How is your missus anyhow, you guys still together?


----------



## Thorlifter (Jul 18, 2011)

Welcome back D and congratulations on the certification.


----------



## Vic Balshaw (Jul 18, 2011)

Many congrats D.


----------



## plan_D (Jul 18, 2011)

Thanks all, it's all been one massive ball ache to say the least; it's not enough to learn how to fix aircraft anymore. 

Thomas Cook don't require A P unfortunately, Chris, to get it is more for my own career advancement - there seems to be a few British companies wanting to get contracts for line work on U.S. aircraft, plus I could move onto America and see what work I could get there. 

Will do, Joe, I hear there's courses you can do over there for a few thousand dollars and I guess it can't be that much different to the EASA licenses. That's at least six months down the line though. For now I am studying business and stock trading in my spare time, I already have a few thousand floating around on the stock market with a 86% return last year... and want to make more!

Good to see most of the crowd are still here.


----------



## Geedee (Jul 18, 2011)

Congrats on the quals....errrrr, does that mean we have to call you 'Sir now ?


----------



## FLYBOYJ (Jul 18, 2011)

plan_D said:


> Will do, Joe, I hear there's courses you can do over there for a few thousand dollars and I guess it can't be that much different to the EASA licenses.


 
I think that if you have your EASA licenses, you can directly test with the FAA. A prep course might be a good idea, about $800 USD for 4 days. let me know if you decide to do this, I can get info "direct from the source."


----------



## plan_D (Jul 18, 2011)

We don't like engineers in Britain anymore, so I get called scum...and looked at like I'm one by the passengers.
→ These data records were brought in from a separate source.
/-! #### A request (R103) -/

@[simp] theorem request_clock (w : Nat) (r : Reason) (p : Purpose) (s : State) :
    (request w r p s).clock = s.clock := by
  unfold request; dsimp only; split <;> simp
@[simp] theorem request_store (w : Nat) (r : Reason) (p : Purpose) (s : State) :
    (request w r p s).store = s.store := by
  unfold request; dsimp only; split <;> simp
@[simp] theorem request_aim (w : Nat) (r : Reason) (p : Purpose) (s : State) : (request w r p s).aim = s.aim := by
  unfold request; dsimp only; split <;> simp
@[simp] theorem request_planner (w : Nat) (r : Reason) (p : Purpose) (s : State) :
    (request w r p s).planner = s.planner := by
  unfold request; dsimp only; split <;> simp
@[simp] theorem request_colour (w : Nat) (r : Reason) (p : Purpose) (s : State) :
    (request w r p s).colour = s.colour := by
  unfold request; dsimp only; split <;> simp
@[simp] theorem request_drive (w : Nat) (r : Reason) (p : Purpose) (s : State) :
    (request w r p s).drive = s.drive := by
  unfold request; dsimp only; split <;> simp
@[simp] theorem request_station (w : Nat) (r : Reason) (p : Purpose) (s : State) :
    (request w r p s).station = s.station := by
  unfold request; dsimp only; split <;> simp
@[simp] theorem request_pending (w : Nat) (r : Reason) (p : Purpose) (s : State) :
    (request w r p s).pending = s.pending := by
  unfold request; dsimp only; split <;> simp
@[simp] theorem request_power_settle (w : Nat) (r : Reason) (p : Purpose) (s : State) :
    (request w r p s).power.settle = s.power.settle := by
  unfold request; dsimp only; split <;> simp
@[simp] theorem request_power_solo (w : Nat) (r : Reason) (p : Purpose) (s : State) :
    (request w r p s).power.solo = s.power.solo := by
  unfold request; dsimp only; split <;> simp
@[simp] theorem request_cover_role (w : Nat) (r : Reason) (p : Purpose) (s : State) :
    (request w r p s).cover.role = s.cover.role := by
  unfold request; dsimp only; split <;> simp
@[simp] theorem request_cover_lists (w : Nat) (r : Reason) (p : Purpose) (s : State) :
    (request w r p s).cover.lists = s.cover.lists := by
  unfold request; dsimp only; split <;> simp
@[simp] theorem request_cover_tracks (w : Nat) (r : Reason) (p : Purpose) (s : State) :
    (request w r p s).cover.tracks = s.cover.tracks := by
  unfold request; dsimp only; split <;> simp
@[simp] theorem request_landing_records (w : Nat) (r : Reason) (p : Purpose) (s : State) :
    (request w r p s).landing.records = s.landing.records := by
  unfold request; dsimp only; split <;> simp

/-- With solo mode OFF a request tells nothing and leaves the own granted claim (R103). -/
theorem request_solo_off (w : Nat) (r : Reason) (p : Purpose) {s : State} (h : s.power.solo = none) :
    (request w r p s).notices = s.notices ∧ (request w r p s).power.granted = s.power.granted := by
  unfold request; dsimp only; rw [if_neg (by simp [State.soloOn, h])]; simp

/-! #### A lowering (R113) -/

@[simp] theorem requestLowering_clock (w : Nat) (s : State) : (requestLowering w s).clock = s.clock := by
  simp [requestLowering]
@[simp] theorem requestLowering_store (w : Nat) (s : State) : (requestLowering w s).store = s.store := by
  simp [requestLowering]
@[simp] theorem requestLowering_aim (w : Nat) (s : State) : (requestLowering w s).aim = s.aim := by
  simp [requestLowering]
@[simp] theorem requestLowering_planner (w : Nat) (s : State) : (requestLowering w s).planner = s.planner := by
  simp [requestLowering]
@[simp] theorem requestLowering_colour (w : Nat) (s : State) : (requestLowering w s).colour = s.colour := by
  simp [requestLowering]
@[simp] theorem requestLowering_drive (w : Nat) (s : State) : (requestLowering w s).drive = s.drive := by
  simp [requestLowering]
@[simp] theorem requestLowering_station (w : Nat) (s : State) : (requestLowering w s).station = s.station := by
  simp [requestLowering]
@[simp] theorem requestLowering_pending (w : Nat) (s : State) : (requestLowering w s).pending = s.pending := by
  simp [requestLowering]
@[simp] theorem requestLowering_power_settle (w : Nat) (s : State) :
    (requestLowering w s).power.settle = s.power.settle := by
  simp [requestLowering]
@[simp] theorem requestLowering_power_solo (w : Nat) (s : State) :
    (requestLowering w s).power.solo = s.power.solo := by
  simp [requestLowering]
@[simp] theorem requestLowering_cover_role (w : Nat) (s : State) :
    (requestLowering w s).cover.role = s.cover.role := by
  simp [requestLowering]
@[simp] theorem requestLowering_cover_lists (w : Nat) (s : State) :
    (requestLowering w s).cover.lists = s.cover.lists := by
  simp [requestLowering]
@[simp] theorem requestLowering_cover_tracks (w : Nat) (s : State) :
    (requestLowering w s).cover.tracks = s.cover.tracks := by
  simp [requestLowering]
@[simp] theorem requestLowering_landing_records (w : Nat) (s : State) :
    (requestLowering w s).landing.records = s.landing.records := by
  simp [requestLowering]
I will have to look into it more over the winter and get some money together for the trip, Joe...if I go over to the U.S. it's not just going to be business!


----------



## Freebird (Jul 20, 2011)

plan_D said:


> ...after many moons away, I felt the need to say that I'm now a qualified aircraft engineer.  Hello!



Hey long time no see!
Welcome back! 8)


----------



## FLYBOYJ (Jul 20, 2011)

plan_D said:


> We don't like engineers in Britain anymore, so I get called scum...and looked at like I'm one by the passengers. I will have to look into it more over the winter and get some money together for the trip, Joe...if I go over to the U.S. it's not just going to be business!


 
Well look me up - I'm ready for a good pub crawl!


----------



## Lucky13 (Jul 20, 2011)

Bl**dy well done mate and bl**dy nice to see you back!


----------